* TASK BRIEF: Write all of the entries out again exactly.

* EXERCISE MATERIALS:
-- ==== Sys2Proof/Tests/Slice0.lean ====
section
/-! SUPPORT. The model's own tests: the well-formedness check refuses an ill-formed term for each of its checks; every
row of the opcode table decodes to its instruction; the vectors of spec/95_test_vectors.md, each test named after its
vector (A, M, T, F, X, V, G, S), their expected values taken from that file; and, for each statement with hypotheses,
states and operands that meet them. -/

namespace Sys2Proof.Tests

-- The tests are checked one after another: many at a time need more memory than a build is given.
set_option Elab.async false

open Sys2Proof.Machine

/-! ## The well-formedness check refuses -/

theorem test_wf_computeTiming_rate : (Instr.opComputeTiming (2 ^ 32) 204 36000000).wellFormed = false := by decide

theorem test_wf_computeTiming_sp : (Instr.opComputeTiming 500000 256 36000000).wellFormed = false := by decide

theorem test_wf_computeTiming_pclk : (Instr.opComputeTiming 500000 204 (2 ^ 32)).wellFormed = false := by decide

theorem test_wf_applyTiming : (Instr.opApplyTiming .can1 ⟨14, 3, 65536, 3⟩).wellFormed = false := by decide

theorem test_wf_getEffectiveBitrate : (Instr.opGetEffectiveBitrate ⟨14, 3, 4, 3⟩ (2 ^ 32)).wellFormed = false := by
  decide

theorem test_wf_getEffectiveBitrate_timing :
    (Instr.opGetEffectiveBitrate ⟨65536, 3, 4, 3⟩ 36000000).wellFormed = false := by decide

theorem test_wf_configureFilter : (Instr.opConfigureFilter .can1 256 true false 0 0 0 true).wellFormed = false := by
  decide

theorem test_wf_filterIdMask16 : (Instr.opFilterIdMask16 .can1 0 0 0 0 0 256 true).wellFormed = false := by decide

theorem test_wf_filterIdMask32 : (Instr.opFilterIdMask32 .can1 256 0 0 0 true).wellFormed = false := by decide

theorem test_wf_filterIdList16 : (Instr.opFilterIdList16 .can1 256 0 0 0 0 0 true).wellFormed = false := by decide

theorem test_wf_filterIdList32 : (Instr.opFilterIdList32 .can1 0 0 0 256 true).wellFormed = false := by decide

theorem test_wf_transmit_length :
    (Instr.opTransmit .can1 0x123 false false 256 (List.replicate 8 0)).wellFormed = false := by decide

theorem test_wf_transmit_data : (Instr.opTransmit .can1 0x123 false false 3 [1, 2]).wellFormed = false := by decide

theorem test_wf_transmit_count :
    (Instr.opTransmit .can1 0x123 false false 8 (List.replicate 256 0)).wellFormed = false := by decide +kernel

theorem test_wf_receive : (Instr.opReceive .can1 256 true).wellFormed = false := by decide

theorem test_wf_releaseFifo : (Instr.opReleaseFifo .can1 256).wellFormed = false := by decide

* REPLY TO THE EXERCISE:
-- ==== Sys2Proof/Tests/Slice0.lean ====
section
/-! SUPPORT. The model's own tests: the well-formedness check refuses an ill-formed term for each of its checks; every
row of the opcode table decodes to its instruction; the vectors of spec/95_test_vectors.md, each test named after its
vector (A, M, T, F, X, V, G, S), their expected values taken from that file; and, for each statement with hypotheses,
states and operands that meet them. -/

namespace Sys2Proof.Tests

-- The tests are checked one after another: many at a time need more memory than a build is given.
set_option Elab.async false

open Sys2Proof.Machine

/-! ## The well-formedness check refuses -/

theorem test_wf_computeTiming_rate : (Instr.opComputeTiming (2 ^ 32) 204 36000000).wellFormed = false := by decide

theorem test_wf_computeTiming_sp : (Instr.opComputeTiming 500000 256 36000000).wellFormed = false := by decide

theorem test_wf_computeTiming_pclk : (Instr.opComputeTiming 500000 204 (2 ^ 32)).wellFormed = false := by decide

theorem test_wf_applyTiming : (Instr.opApplyTiming .can1 ⟨14, 3, 65536, 3⟩).wellFormed = false := by decide

theorem test_wf_getEffectiveBitrate : (Instr.opGetEffectiveBitrate ⟨14, 3, 4, 3⟩ (2 ^ 32)).wellFormed = false := by
  decide

theorem test_wf_getEffectiveBitrate_timing :
    (Instr.opGetEffectiveBitrate ⟨65536, 3, 4, 3⟩ 36000000).wellFormed = false := by decide

theorem test_wf_configureFilter : (Instr.opConfigureFilter .can1 256 true false 0 0 0 true).wellFormed = false := by
  decide

theorem test_wf_filterIdMask16 : (Instr.opFilterIdMask16 .can1 0 0 0 0 0 256 true).wellFormed = false := by decide

theorem test_wf_filterIdMask32 : (Instr.opFilterIdMask32 .can1 256 0 0 0 true).wellFormed = false := by decide

theorem test_wf_filterIdList16 : (Instr.opFilterIdList16 .can1 256 0 0 0 0 0 true).wellFormed = false := by decide

theorem test_wf_filterIdList32 : (Instr.opFilterIdList32 .can1 0 0 0 256 true).wellFormed = false := by decide

theorem test_wf_transmit_length :
    (Instr.opTransmit .can1 0x123 false false 256 (List.replicate 8 0)).wellFormed = false := by decide

theorem test_wf_transmit_data : (Instr.opTransmit .can1 0x123 false false 3 [1, 2]).wellFormed = false := by decide

theorem test_wf_transmit_count :
    (Instr.opTransmit .can1 0x123 false false 8 (List.replicate 256 0)).wellFormed = false := by decide +kernel

theorem test_wf_receive : (Instr.opReceive .can1 256 true).wellFormed = false := by decide

theorem test_wf_releaseFifo : (Instr.opReleaseFifo .can1 256).wellFormed = false := by decide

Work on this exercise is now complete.